She is a tigress as Amneris


----------



## Esclarmonde (May 10, 2021)

Tsaraslondon said:


> Funnily enough, passion is exactly what I find missing in that Karajan performance, though the playing and singing is undeniably beautiful.


I tend to love beautiful melodies telling me terrible things.

And in Fiorenza Cossotto's Santuzza, I hear passion, conviction and fire. 
Guelfi's Alfio is full of wild passion. 
And the Santuzza-Turiddu duet is detonates with cruel passion.

So maybe there are as many kinds of passion as there are ears...


----------



## silentio (Nov 10, 2014)

I love those who love Muzio


----------



## BalalaikaBoy (Sep 25, 2014)

Cossotto is a _goddess_ in this aria. this was not a hard one to call


----------



## Dimace (Oct 19, 2018)

Tsaraslondon said:


> Later it was Callas, in prime vocal condition, who became my yardstick and her recording is also allied to a memory. By now in my late twenties, I was living with a boyfriend in a flat in London and there was a retired opera singer living below us.

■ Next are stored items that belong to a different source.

-- ==== Sys2Proof/Machine/Interp.lean ====
section
/-! DEFINITION. The interpolator: positions and headings (R51 to R53), the path step (R54 to R56), pivots (R58, R59) and the
frame's report (R64). -/

namespace Sys2Proof.Machine

/-- The commanded X, Y and H on a moving record at a progress (R51 to R53). -/
def Moving.pose (m : Moving) (progress : Nat) : Int × Int × Half :=
  match m.path with
  | .line =>
    let dx := m.endX - m.startX
    let dy := m.endY - m.startY
    let n2 := (dx * dx + dy * dy).toNat
    (lineCoordinate m.startX dx progress n2, lineCoordinate m.startY dy progress n2, m.entryHeading)
  | .arc g =>
    let ux := m.startX - g.centreX
    let uy := m.startY - g.centreY
    let b := arcAngle progress g.radius
    let off := arcOffset ux uy g.radius g.ccw b
    (g.centreX + off.1, g.centreY + off.2, arcHeading ux uy g.ccw b)

/-- What the interpolator's work of a frame hands on (R50, R64): the advance, the material flag, a landing, a pivot end. -/
structure FrameWork where
  advance : Nat
  material : Bool
  landed : Bool
  pivotEnded : Bool
  deriving DecidableEq, Repr

/-- The records completed by a step leave the queue in queue order (R56, R65). -/
def State.completeAll : List Record → State → State
  | [], s => s
  | _ :: rest, s => completeAll rest s.completeHead

/-- The path stops within the record that now heads the queue (R54, R56): its progress and pose, and the feed; after a carry the
feed is bounded by the new segment's allowance (R40). -/
def State.stopWithin (s : State) (t : Travel) (v : Nat) : State :=
  match s.queue.records with
  | [] => s
  | r :: _ =>
    match r.body with
    | .moving m =>
      let pose := m.pose t.progress
      let d := s.params.rampStep
      let feed :=
        if t.completed.isEmpty then v
        else min v (allowance d (activeExit d s.queue.records) m.length t.progress)
      s.setInterp { s.interp with x := pose.1, y := pose.2.1, heading := pose.2.2, feed := feed, progress := t.progress }
    | .dwell _ => s
    | .programEnd => s

/-- The pose of a landing (R55): the end point and the exit heading of the record landed on. -/
def State.landOn (s : State) (r : Record) : State :=
  match r.body with
  | .moving m => s.setInterp { s.interp with x := m.endX, y := m.endY, heading := m.exitHeading, feed := 0 }
  | .dwell _ => s.setInterp { s.interp with feed := 0 }
  | .programEnd => s.setInterp { s.interp with feed := 0 }

/-- Every record on which the path travelled in the step is MATERIAL: those completed and, unless the step landed, the one in which
it stops. A carry from one kind of record into the other reports clear, whatever its excess (R64). -/
def Travel.allMaterial (t : Travel) : Bool :=
  t.completed.all Record.material && (t.landed || ((t.left.head?).map Record.material).getD false)

/-- The path step of a frame (R54 to R56) on the moving head record `r`. -/
def State.pathStep (s : State) (r : Record) (m : Moving) : State × FrameWork :=
  let v := s.newFeed r m
  if v = 0 then (s.setInterp { s.interp with feed := 0 }, ⟨0, r.material, false, false⟩)
  else
    let t := travel s.params.rampStep s.queue.records s.interp.progress v
    let s1 := State.completeAll t.completed s
    if t.landed then
      let s2 := match t.completed.getLast? with | none => s1 | some last => s1.landOn last
      (s2, ⟨v - t.discarded, t.allMaterial, true, false⟩)
    else (s1.stopWithin t v, ⟨v, t.allMaterial, false, false⟩)

/-- A pivot begins (R58): the feed is 0 and the turn record is created; a half-turn, stored as −32768, turns clockwise. -/
def State.pivotStart (s : State) (m : Moving) : State :=
  s.setInterp { s.interp with feed := 0, turn := some ⟨decide (0 < m.turn), m.turn.natAbs⟩ }

/-- A heading advanced by `n` hu in a direction, modulo 65536 (R59). -/
def turnBy (h : Half) (ccw : Bool) (n : Nat) : Half := if ccw then h + BitVec.ofNat 16 n else h - BitVec.ofNat 16 n

/-- A pivot step (R59). -/
def State.pivotStep (s : State) (t : Turn) (material : Bool) : State × FrameWork :=
  let rate := s.params.pivotRate
  if rate < t.remaining then
    (s.setInterp { s.interp with
      heading := turnBy s.interp.heading t.ccw rate, turn := some { t with remaining := t.remaining - rate } },
      ⟨0, material, false, false⟩)
  else
    (s.setInterp { s.interp with
      heading := turnBy s.interp.heading t.ccw t.remaining, turn := none, turnPending := false },
      ⟨0, material, false, true⟩)

/-- The material flag of a frame without motion (R64): that of the active record; clear when there is none. -/
def State.restFlag (s : State) : Bool := (s.activeRecord.map Record.material).getD false

/-- The states whose frames step or pivot (R50). -/
def Engine.steps : Engine → Bool
  | .running | .holding | .halting | .cancelling => true
  | .idle | .pivoting | .dwelling | .starved | .held | .halted | .aborted => false

/-- The states whose frames finish a pivot in progress (R50). -/
def Engine.pivots : Engine → Bool
  | .pivoting | .holding | .halting | .cancelling => true
  | .idle | .running | .dwelling | .starved | .held | .halted | .aborted => false

/-- The interpolator's one piece of work of a frame (R50). -/
def State.interpolate (s : State) : State × FrameWork :=
  match s.interp.turn with
  | some t =>
    if s.seq.engine.pivots then s.pivotStep t s.restFlag else (s, ⟨0, s.restFlag, false, false⟩)
  | none =>
    if s.seq.engine.steps && !s.interp.turnPending then
      match s.queue.records with
      | [] => (s, ⟨0, s.restFlag, false, false⟩)
      | r :: _ =>
        match r.body with
        | .moving m => s.pathStep r m
        | .dwell _ => (s, ⟨0, s.restFlag, false, false⟩)
        | .programEnd => (s, ⟨0, s.restFlag, false, false⟩)
    else (s, ⟨0, s.restFlag, false, false⟩)

end Sys2Proof.Machine
end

One day we had invited her up for a cup of tea and she was absolutely thrilled to see my collection of opera recordings. She asked if she could listen to Callas singing _Voi lo sapete_ and while the record played she sat with rapt attention, mouthing the words, obviously very moved. By the end of the aria she had tears streaming down her face and asked if we could continue on through the duet with Turiddu, which had her on the edge of her seat. I later discovered she had been forced to retire early because of a terminal illness, possibly muscular dystophy. I can't now remember. I split up with that boyfriend soon after and moved out of that flat, so never saw her again.


*Unthinkable beauty.* This is singing from another universe.

(Grace & Fiorenza made good job. I will not vote in this pole. Both are equally super. Thanks all of you for this one)


----------